### RECORDS SUPPLIED

-- ==== Sys2Proof/Machine/Verdicts.lean ====
section
/-! DEFINITION. The verdict commands: local records (R205), VERDICT packets (R204), plot entries (R223,
R224) and VRD_CMD (R225 to R228). -/

namespace Sys2Proof.Machine

/-- An ACTIVE VERDICT group of the plot (R226). -/
def vgroupOk (s : State) (p : Nat) : Bool :=
  let g := groupAt s (rdf s (aVerdict p 0) 44 29)
  g.state == gsActive && g.gkind == gkVerdict && g.plot == p

/-- The plot's VERDICT group takes records. -/
def vgroupUp (s : State) (p : Nat) : Bool :=
  let g := groupAt s (rdf s (aVerdict p 0) 44 29)
  g.state != gsFree && g.gkind == gkVerdict

/-- The local verdict for STEP is due (R205). -/
def localDue (s : State) (p : Nat) : Bool :=
  vrdState s p == vsCollecting && plotBinned s p (plotStep s p) && (vrdWork s p).owed.isNone
    && vgroupUp s p

/-- LOCAL_VERDICT_SEND: the record enters its run, and the plot votes (R205, R206). -/
def execLocalVerdictSend (plot : Nat) (s : State) : Answer :=
  if !localDue s plot then .next s
  else
    let rec' := localRecord s plot
    let s1 := wrf (wrf s (aVerdict plot 0) 63 61 vsVoting) (aVerdict plot 0) 53 53 0
    let s1 := wr s1 (aVerdict plot 4)
      (bitsAt 63 32 (bitsOf (wordAt rec' 1) 31 0) ||| bitsAt 31 0 (bitsOf (wordAt rec' 1) 63 32))
    match contributeOwn s1 plot rec' with
    | none => .next s
    | some s2 => .next (settle s2)

/-- VERDICT (R204, R208): a packet of another type has its own row. -/
def execVerdict (port : Nat) (frame : Frame) (s : State) : Answer :=
  if frame.hdr.type = tVerdict then .next (settle (takeColl s port frame)) else .next s

/-! ## The plot entry (R223, R224) -/

def rcVerdictBusy : Nat := 0x2A
def rcWrongStep : Nat := 0x2B
def rcIllegalOutcome : Nat := 0x2C
def rcVgroupInvalid : Nat := 0x2D

/-- A loss exponent of −32 to 32 in eight bits. -/
def lossExpOk (v : Nat) : Bool := v ≤ 0x20 || 0xE0 ≤ v

def verdictFields (w : Nat) : List RField :=
  match w with
  | 0 => [ro 63 61, rw 60 60, rwIf 59 57 (1 ≤ ·), rw 56 54, ro 53 53, rwIf 52 45 lossExpOk, rw 44 29,
      rsv 28 0]
  | 1 => [rw 63 32, rw 31 0]
  | 2 => [rw 63 32, rw 31 0]
  | 3 => [ro 63 32, ro 31 24, rsv 23 0]
  | 7 => [rsv 63 0]
  | _ => [ro 63 32, ro 31 0]

/-- The fields that are accepted only in FREE and FALLOW. -/
def guardedBits (w : Nat) : List (Nat × Nat) :=
  match w with
  | 0 => [(52, 45), (44, 29)]
  | 1 => [(63, 32), (31, 0)]
  | 2 => [(31, 0)]
  | _ => []

/-- Address of a plot entry's word in a stack's block, as a write names it. -/
def aVerdictIn (stack p w : Nat) : Nat := aVrd stack (0x0001_0000 + 64 * p + 8 * w)

/-- The one entry is written, and what the write logs names the address written (R445). -/
def verdictStore (s : State) (path stack p w : Nat) (v : Word) : State :=
  let old := rd s (aVerdict p w)
  wr (logWrite s path (aVerdictIn stack p w) (verdictFields w) old v) (aVerdict p w)
    (mergedWord true (verdictFields w) old v)

/-- A write to a word of a plot entry. -/
def verdictWrite (s : State) (path stack p w : Nat) (v : Word) : WrRes :=
  if !clusterUp s stack then ⟨s, .access⟩
  else
    let st := vrdState s p
    let old := rd s (aVerdict p w)
    let open' := st == vsFree || st == vsFallow
    let changes := (guardedBits w).any fun b => bitsOf v b.1 b.2 != bitsOf old b.1 b.2
    if open' || !changes then ⟨verdictStore s path stack p w v, .ok⟩
    else
      let v' := (guardedBits w).foldl (fun x b => putBits x b.1 b.2 (bitsOf old b.1 b.2)) v
      ⟨verdictStore s path stack p w v', .refused rcVerdictBusy⟩

/-- VERDICT_ENTRY_WRITE. -/
def execVerdictEntryWrite (path stack plot word : Nat) (value : Word) (s : State) : Answer :=
  .next (mgApply s (aVerdictIn stack plot word) value fun s => verdictWrite s path stack plot word value)

/-! ## VRD_CMD (R225, R226) -/

/-- What RESOLVE applies (R227). -/
def resolveArgs (s : State) (stack : Nat) : Decision :=
  ⟨rdf s (aVrdArg0 stack) 31 24, signed 8 (rdf s (aVrdArg0 stack) 23 16), rdf s (aVrdArg1 stack) 63 32,
    rdf s (aVrdArg1 stack) 31 0⟩

/-- A command: the state and its code. -/
def verdictCommand (s : State) (stack op p : Nat) : State × Nat :=
  let st := vrdState s p
  let d := resolveArgs s stack
  let r : State × Nat := match op with
    | 1 =>
      if st ≠ vsFree ∧ st ≠ vsFallow then (s, rcVerdictBusy)
      else if !vgroupOk s p then (s, rcVgroupInvalid)
      else (settle (wr (wrf s (aVerdict p 0) 63 61 vsCollecting) (aVerdict p 6) 0), 0)
    | 2 =>
      if st = vsFree then (s, rcVerdictBusy)
      else if st = vsCollecting ∨ st = vsUnresolved then (wrf s (aVerdict p 0) 63 61 vsFallow, 0)
      else if st = vsFallow then (s, 0)
      else (setVrdWork s p { vrdWork s p with fallowDue := true }, 0)
    | 3 =>
      if st ≠ vsFallow then (s, rcVerdictBusy)
      else (setVrdWork (wrf s (aVerdict p 0) 63 61 vsFree) p VerdictWork.empty, 0)
    | 4 =>
      if !(st == vsUnresolved || (st == vsCollecting && d.outcome != ocFit)) then (s, rcVerdictBusy)
      else if rdf s (aVrdArg0 stack) 63 32 ≠ plotStep s p then (s, rcWrongStep)
      else if d.outcome < 1 || 4 < d.outcome then (s, rcIllegalOutcome)
      else (settle (applyOutcome s p d), 0)
    | 5 => if st ≠ vsCollecting then (s, rcVerdictBusy) else (wrf s (aVerdict p 0) 53 53 1, 0)
    | _ => (s, 0)
  (wr r.1 (aVrdStat stack) (bitsAt 63 56 r.2 ||| bitsAt 11 0 p), r.2)

def verdictCmdFields : List RField :=
  [⟨63, 60, .wo, fun w => 1 ≤ bitsOf w 63 60 && bitsOf w 63 60 ≤ 6⟩, rsv 59 12, wo 11 0]

/-- A write to VRD_CMD. -/
def verdictCmdWrite (s : State) (path stack : Nat) (v : Word) : WrRes :=
  if !clusterUp s stack then ⟨s, .access⟩
  else cmdWrite s path (aVrdCmd stack) verdictCmdFields v fun s =>
    verdictCommand s stack (bitsOf v 63 60) (bitsOf v 11 0)

/-- The word that gives a verdict command. -/
def verdictCmdWord (op p : Nat) : Word := bitsAt 63 60 op ||| bitsAt 11 0 p

def verdictRow (s : State) (path stack op p : Nat) : State :=
  mgApply s (aVrdCmd stack) (verdictCmdWord op p) fun s =>
    verdictCmdWrite s path stack (verdictCmdWord op p)

def execVerdictStart (path stack plot : Nat) (s : State) : Answer := .next (verdictRow s path stack 1 plot)
def execVerdictFallow (path stack plot : Nat) (s : State) : Answer := .next (verdictRow s path stack 2 plot)
def execVerdictFree (path stack plot : Nat) (s : State) : Answer := .next (verdictRow s path stack 3 plot)
def execResolve (path stack plot : Nat) (s : State) : Answer := .next (verdictRow s path stack 4 plot)
def execSkipNext (path stack plot : Nat) (s : State) : Answer := .next (verdictRow s path stack 5 plot)
def execVerdictQuery (path stack plot : Nat) (s : State) : Answer := .next (verdictRow s path stack 6 plot)

/-- VRD_STAT as read (R228). -/
def verdictStatWord (s : State) (stack : Nat) : Word :=
  rd s (aVrdStat stack) ||| bitsAt 55 53 (vrdState s (rdf s (aVrdStat stack) 11 0))

def resolveArgFields (second : Bool) : List RField :=
  if second then [rw 63 32, rw 31 0] else [rw 63 32, rw 31 24, rwIf 23 16 lossExpOk, rsv 15 0]

end Sys2Proof.Machine
end

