/-- The rows that move one lane through R305 and R307. For a lane of a configured port that is not in TEST,
whose octet runs and whose device transmits, each row in a state R305 lists for it answers the state that
R305 names, and changes that lane's fields and what PRT_LINK_STAT shows of the port's lanes. A row that may
leave every lane ALIGNED or FAILED goes on to the port's own rule (R308), named checkLanes. A failed attempt
(R305) and a relock that took too long (R307): the next attempt starts at TRAIN with its number and its
preset, and the eighth failure leaves the lane FAILED. A lane that a fault holds out stays FAILED (R394). -/
def Obligations.LaneTrainingAndAttempts : Prop :=
  (∀ s l p, l < 512 → portOfLane s l = some p → silent s = false → octetRuns s l = true → portState s p ≠ lsTest →
    let shown := [(aLaneStat l, 63, 60), (aLinkStat p, 15, 0), (aLinkStat p, 54, 50)]
    (laneState s l = lnTrain → ∃ t, exec (.adaptationConverged l) s = .next t
        ∧ laneState t l = lnHunt ∧ changesOnly [] shown s t)
    ∧ (laneState s l = lnHunt → ∀ inverted peer, peer < 16 → ∃ t, exec (.headerLock l inverted peer) s = .next t
        ∧ laneState t l = lnLocked ∧ rdf t (aLaneStat l) 52 49 = peer ∧ rdb t (aLaneStat l) 48 = inverted
        ∧ changesOnly [] ((aLaneStat l, 52, 49) :: (aLaneStat l, 48, 48) :: shown) s t)
    ∧ (laneState s l = lnLocked → ∃ t, exec (.headerLoss l) s = .next t
        ∧ laneState t l = lnHunt ∧ changesOnly [] shown s t)
    ∧ (laneState s l = lnLocked → ∃ t, exec (.countdownStart l) s = .next t
        ∧ laneState t l = lnSwitch ∧ changesOnly [] shown s t)
    ∧ (laneState s l = lnSwitch → ∃ t, exec (.countdownEnd l) s = .next t
        ∧ laneState t l = lnMarkerHunt ∧ changesOnly [] shown s t)
    ∧ (laneState s l = lnMarkerHunt → ∀ late, ∃ t, exec (.markerCheck l false late) s = .next t
        ∧ laneState t l = lnHunt ∧ changesOnly [] shown s t)
    ∧ (laneState s l = lnMarkerHunt ∨ laneState s l = lnRelock → ∀ late, ∃ u,
        exec (.markerCheck l true late) s = .next (checkLanes (showRx u p) p) ∧ laneState u l = lnAligned
        ∧ link u p = { link s p with late := tset 0 (link s p).late l late }
        ∧ changesOnly [.links] [(aLaneStat l, 63, 60)] s u)
    ∧ (laneState s l = lnAligned → ∃ t, exec (.lockLoss l) s = .next t ∧ laneState t l = lnRelock
        ∧ (rd t (aCnt 4 l 0)).toNat = ((rd s (aCnt 4 l 0)).toNat + 1) % 2 ^ cntWidth 4 0
        ∧ changesOnly [] ((aCnt 4 l 0, 63, 0) :: (aCnt 4 l 0 + 8, 0, 0) :: shown) s t))
  ∧ (∀ s l p, l < 512 → portOfLane s l = some p → silent s = false → octetRuns s l = true → portState s p ≠ lsTest →
    let shown := [(aLaneStat l, 63, 60), (aLaneStat l, 59, 56), (aLaneStat l, 55, 53), (aLinkStat p, 15, 0),
      (aLinkStat p, 54, 50)]
    (laneHeld s l = false → laneAttempt s l < 8 → laneState s l ∈ [lnTrain, lnHunt, lnLocked, lnSwitch, lnMarkerHunt] →
      ∃ t, exec (.attemptTimeout l) s = .next t ∧ laneState t l = lnTrain
        ∧ laneAttempt t l = laneAttempt s l + 1
        ∧ rdf t (aLaneStat l) 55 53 = (firstPreset s + laneAttempt s l) % 8 ∧ changesOnly [] shown s t)
    ∧ (8 ≤ laneAttempt s l → laneState s l ∈ [lnTrain, lnHunt, lnLocked, lnSwitch, lnMarkerHunt] → ∃ u,
        exec (.attemptTimeout l) s = .next (checkLanes (showRx u p) p) ∧ laneState u l = lnFailed
        ∧ touchesOnly [] 0xA300_0000 [aLaneStat l] s u)
    ∧ (laneHeld s l = false → laneState s l = lnRelock → ∃ t, exec (.relockTimeout l) s = .next t
        ∧ laneState t l = lnTrain ∧ laneAttempt t l = 1 ∧ rdf t (aLaneStat l) 55 53 = firstPreset s % 8
        ∧ changesOnly [] shown s t)
    ∧ (laneHeld s l = true → laneState s l = lnRelock → ∃ u,
        exec (.relockTimeout l) s = .next (checkLanes (showRx u p) p) ∧ laneState u l = lnFailed
        ∧ changesOnly [] [(aLaneStat l, 63, 60)] s u))
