-- ==== Sys2Proof/Laws/Keeps.lean ====
section
/-! SUPPORT. What an operation of the block leaves alone: the queue it found, canonical tables, the part's
identity, a legal start state, every slot fuse that was set, and the parts of the state and the register
blocks that its mask does not name. -/

namespace Sys2Proof.Machine

set_option Elab.async false

open Sys2Proof

/-! ## Masks

Bits 0 to 15 of a mask name parts of the state; bit 16 + k names the registers from `blockBase k` upward. -/

/-- Lowest register of a block: the global ones, fuses and commands of trust, ports, forwarding, Granary,
schedulers, clusters, groups, stacks, yield and recording, faults, events and counters, islands. -/
def blockBase : Nat → Nat
  | 0 => 0
  | 1 => 0x0110_0001
  | 2 => 0x1000_0000
  | 3 => 0x2000_0000
  | 4 => 0x3000_0000
  | 5 => 0x3800_0000
  | 6 => 0x4000_0000
  | 7 => 0x7000_0000
  | 8 => 0x8000_0000
  | 9 => 0xA000_0000
  | 10 => 0xA200_0000
  | 11 => 0xA300_0000
  | _ => 0x1_0000_0000_0000

theorem blockBase_mono {j k : Nat} (h : j ≤ k) : blockBase j ≤ blockBase k := by
  by_cases hk : k < 12
  · interval_cases k <;> interval_cases j <;> decide
  · obtain ⟨n, rfl⟩ := Nat.exists_eq_add_of_le' (Nat.le_of_not_lt hk)
    show blockBase j ≤ 0x1_0000_0000_0000
    unfold blockBase
    split <;> decide

/-- A mask within another. -/
def Fits (e m : Nat) : Prop := e ||| m = m

theorem Fits.refl (m : Nat) : Fits m m := Nat.or_self m

theorem Fits.sub {e e' m : Nat} (h : Fits e m) (h' : e' ||| e = e) : Fits e' m := by
  unfold Fits at *
  rw [← h, ← Nat.or_assoc, h']

theorem Fits.off {e m i : Nat} (h : Fits e m) (hi : m.testBit i = false) : e.testBit i = false := by
  have h2 := congrArg (Nat.testBit · i) h
  simp only [Nat.testBit_or, hi, Bool.or_false] at h2
  exact h2

/-- What lies between a state r and a later one s of the same command, whose operations touch what m names. -/
structure Keeps (m : Nat) (r s : State) : Prop where
  pending : s.pending = r.pending
  regs : regsWf r.regs = true → regsWf s.regs = true
  mem : memoriesWf r → memoriesWf s
  capId : rd r aCapId = resetWord aCapId → rd s aCapId = resetWord aCapId
  capSizes : rd r aCapSizes = resetWord aCapSizes → rd s aCapSizes = resetWord aCapSizes
  boot : rdf r aBoot 59 58 ≤ 2 → rdf s aBoot 59 58 ≤ 2
  fuses : ∀ k, 49 ≤ k → k ≤ 56 → rdb r aFuse k = true → rdb s aFuse k = true
  fab : m.testBit 0 = false → s.fab = r.fab
  links : m.testBit 1 = false → s.links = r.links
  grn : m.testBit 2 = false → s.grn = r.grn
  bnd : m.testBit 3 = false → s.bnd = r.bnd
  cores : m.testBit 4 = false → s.cores = r.cores
  stk : m.testBit 5 = false → stackState s.stk = stackState r.stk
  vrd : m.testBit 6 = false → s.vrd = r.vrd
  adv : m.testBit 7 = false → s.adv = r.adv
  rcd : m.testBit 8 = false → s.rcd = r.rcd
  yld : m.testBit 9 = false → s.yld = r.yld
  work : m.testBit 10 = false → workOf s.boot = workOf r.boot
  hbm : m.testBit 11 = false → s.stk.hbm = r.stk.hbm
  mg : m.testBit 12 = false → s.mg = r.mg
  el : m.testBit 13 = false → s.el = r.el
  flashA : m.testBit 14 = false → s.flashA = r.flashA
  flashB : m.testBit 14 = false → s.flashB = r.flashB
  trust : m.testBit 15 = false → trustOf s.boot = trustOf r.boot
  low : ∀ a, (∀ j, m.testBit (16 + j) = true → a < blockBase j) → rd s a = rd r a

/-- The first component, an optional state, an optional first component, a write's state, an answer. -/
def KeepsP {α : Type} (m : Nat) (r : State) (p : State × α) : Prop := Keeps m r p.1
def KeepsO (m : Nat) (r : State) (o : Option State) : Prop := ∀ t, o = some t → Keeps m r t
def KeepsOP {α : Type} (m : Nat) (r : State) (o : Option (State × α)) : Prop := ∀ t, o = some t → Keeps m r t.1
def KeepsW (m : Nat) (r : State) (w : WrRes) : Prop := Keeps m r w.st
def KeepsA (m : Nat) (r : State) (a : Answer) : Prop := ∀ t, a = .next t → Keeps m r t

######

BRIEF - Set down, exactly as they stand above, the lines starting with the line with "vrd : m.testBit 6 = false → s.vrd = r.vrd" and going on through the line with "low : ∀ a, (∀ j, m.testBit", and no others.

TASK ANSWER -
  vrd : m.testBit 6 = false → s.vrd = r.vrd
  adv : m.testBit 7 = false → s.adv = r.adv
  rcd : m.testBit 8 = false → s.rcd = r.rcd
  yld : m.testBit 9 = false → s.yld = r.yld
  work : m.testBit 10 = false → workOf s.boot = workOf r.boot
  hbm : m.testBit 11 = false → s.stk.hbm = r.stk.hbm
  mg : m.testBit 12 = false → s.mg = r.mg
  el : m.testBit 13 = false → s.el = r.el
  flashA : m.testBit 14 = false → s.flashA = r.flashA
  flashB : m.testBit 14 = false → s.flashB = r.flashB
  trust : m.testBit 15 = false → trustOf s.boot = trustOf r.boot
  low : ∀ a, (∀ j, m.testBit (16 + j) = true → a < blockBase j) → rd s a = rd r a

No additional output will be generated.